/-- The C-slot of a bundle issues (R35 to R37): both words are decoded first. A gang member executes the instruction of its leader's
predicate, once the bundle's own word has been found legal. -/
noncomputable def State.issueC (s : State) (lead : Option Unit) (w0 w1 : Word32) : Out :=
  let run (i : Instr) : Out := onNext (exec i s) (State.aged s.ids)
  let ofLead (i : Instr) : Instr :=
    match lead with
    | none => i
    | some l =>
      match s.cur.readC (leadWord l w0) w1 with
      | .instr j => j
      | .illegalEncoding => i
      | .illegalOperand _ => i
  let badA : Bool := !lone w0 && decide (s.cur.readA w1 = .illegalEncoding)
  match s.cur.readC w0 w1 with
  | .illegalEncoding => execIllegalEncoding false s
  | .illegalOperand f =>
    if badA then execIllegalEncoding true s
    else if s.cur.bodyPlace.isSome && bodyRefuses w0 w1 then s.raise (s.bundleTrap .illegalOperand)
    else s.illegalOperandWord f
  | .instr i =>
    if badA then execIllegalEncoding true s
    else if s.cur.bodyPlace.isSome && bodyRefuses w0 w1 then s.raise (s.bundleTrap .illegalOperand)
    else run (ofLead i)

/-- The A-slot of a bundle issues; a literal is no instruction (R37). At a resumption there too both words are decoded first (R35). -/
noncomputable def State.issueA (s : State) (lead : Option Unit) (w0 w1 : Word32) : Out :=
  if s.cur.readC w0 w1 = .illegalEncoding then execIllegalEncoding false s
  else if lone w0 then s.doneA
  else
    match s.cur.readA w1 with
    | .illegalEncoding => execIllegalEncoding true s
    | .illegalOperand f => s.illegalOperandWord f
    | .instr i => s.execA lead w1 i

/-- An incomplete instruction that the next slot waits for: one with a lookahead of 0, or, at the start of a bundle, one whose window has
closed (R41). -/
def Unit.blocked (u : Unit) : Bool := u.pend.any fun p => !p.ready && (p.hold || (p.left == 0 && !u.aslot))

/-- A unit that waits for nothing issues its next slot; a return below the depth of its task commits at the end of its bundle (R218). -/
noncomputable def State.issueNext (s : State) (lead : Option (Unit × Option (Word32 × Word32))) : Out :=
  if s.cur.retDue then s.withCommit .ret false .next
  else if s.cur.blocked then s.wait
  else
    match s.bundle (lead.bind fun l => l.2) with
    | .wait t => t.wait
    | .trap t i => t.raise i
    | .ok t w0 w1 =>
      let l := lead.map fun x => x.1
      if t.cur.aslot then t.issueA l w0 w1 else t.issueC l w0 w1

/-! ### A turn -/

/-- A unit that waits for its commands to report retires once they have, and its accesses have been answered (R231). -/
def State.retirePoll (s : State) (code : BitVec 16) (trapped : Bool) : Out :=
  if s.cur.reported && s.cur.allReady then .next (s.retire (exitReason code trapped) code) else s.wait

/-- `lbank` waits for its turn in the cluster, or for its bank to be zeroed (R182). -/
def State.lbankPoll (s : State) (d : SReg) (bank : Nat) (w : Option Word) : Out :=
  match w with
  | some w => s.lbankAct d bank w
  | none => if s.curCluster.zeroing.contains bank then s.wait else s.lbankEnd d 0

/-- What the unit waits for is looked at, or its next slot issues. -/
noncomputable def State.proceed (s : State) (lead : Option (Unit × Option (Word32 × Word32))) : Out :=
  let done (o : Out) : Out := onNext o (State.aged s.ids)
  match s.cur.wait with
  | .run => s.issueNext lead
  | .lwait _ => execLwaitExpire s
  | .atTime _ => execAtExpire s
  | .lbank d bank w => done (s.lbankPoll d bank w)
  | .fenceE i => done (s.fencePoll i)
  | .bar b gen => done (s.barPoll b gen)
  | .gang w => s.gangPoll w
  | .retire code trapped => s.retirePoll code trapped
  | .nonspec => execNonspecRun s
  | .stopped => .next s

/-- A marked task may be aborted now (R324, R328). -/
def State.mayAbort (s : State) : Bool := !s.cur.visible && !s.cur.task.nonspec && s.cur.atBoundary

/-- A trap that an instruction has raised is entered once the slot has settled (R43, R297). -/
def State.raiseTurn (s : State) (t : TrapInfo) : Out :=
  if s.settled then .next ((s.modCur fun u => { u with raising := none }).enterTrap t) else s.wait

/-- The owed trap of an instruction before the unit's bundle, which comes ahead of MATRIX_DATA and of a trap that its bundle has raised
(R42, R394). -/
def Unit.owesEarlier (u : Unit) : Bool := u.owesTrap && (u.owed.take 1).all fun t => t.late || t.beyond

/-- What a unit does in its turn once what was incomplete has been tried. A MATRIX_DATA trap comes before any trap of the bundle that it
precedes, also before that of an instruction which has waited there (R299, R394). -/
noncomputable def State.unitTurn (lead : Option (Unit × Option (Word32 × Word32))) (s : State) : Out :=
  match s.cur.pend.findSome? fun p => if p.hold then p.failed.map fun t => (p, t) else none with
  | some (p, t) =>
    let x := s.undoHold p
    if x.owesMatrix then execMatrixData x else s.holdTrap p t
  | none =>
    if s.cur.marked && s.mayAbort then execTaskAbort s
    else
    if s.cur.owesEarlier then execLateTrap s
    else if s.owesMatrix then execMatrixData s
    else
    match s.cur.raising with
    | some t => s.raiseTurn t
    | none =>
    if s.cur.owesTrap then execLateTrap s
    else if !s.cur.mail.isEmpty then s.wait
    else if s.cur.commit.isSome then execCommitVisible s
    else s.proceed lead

__Task description__
Show, from the listing above, each line that contains the word "raising".

__Task answer__
  if s.settled then .next ((s.modCur fun u => { u with raising := none }).enterTrap t) else s.wait
    match s.cur.raising with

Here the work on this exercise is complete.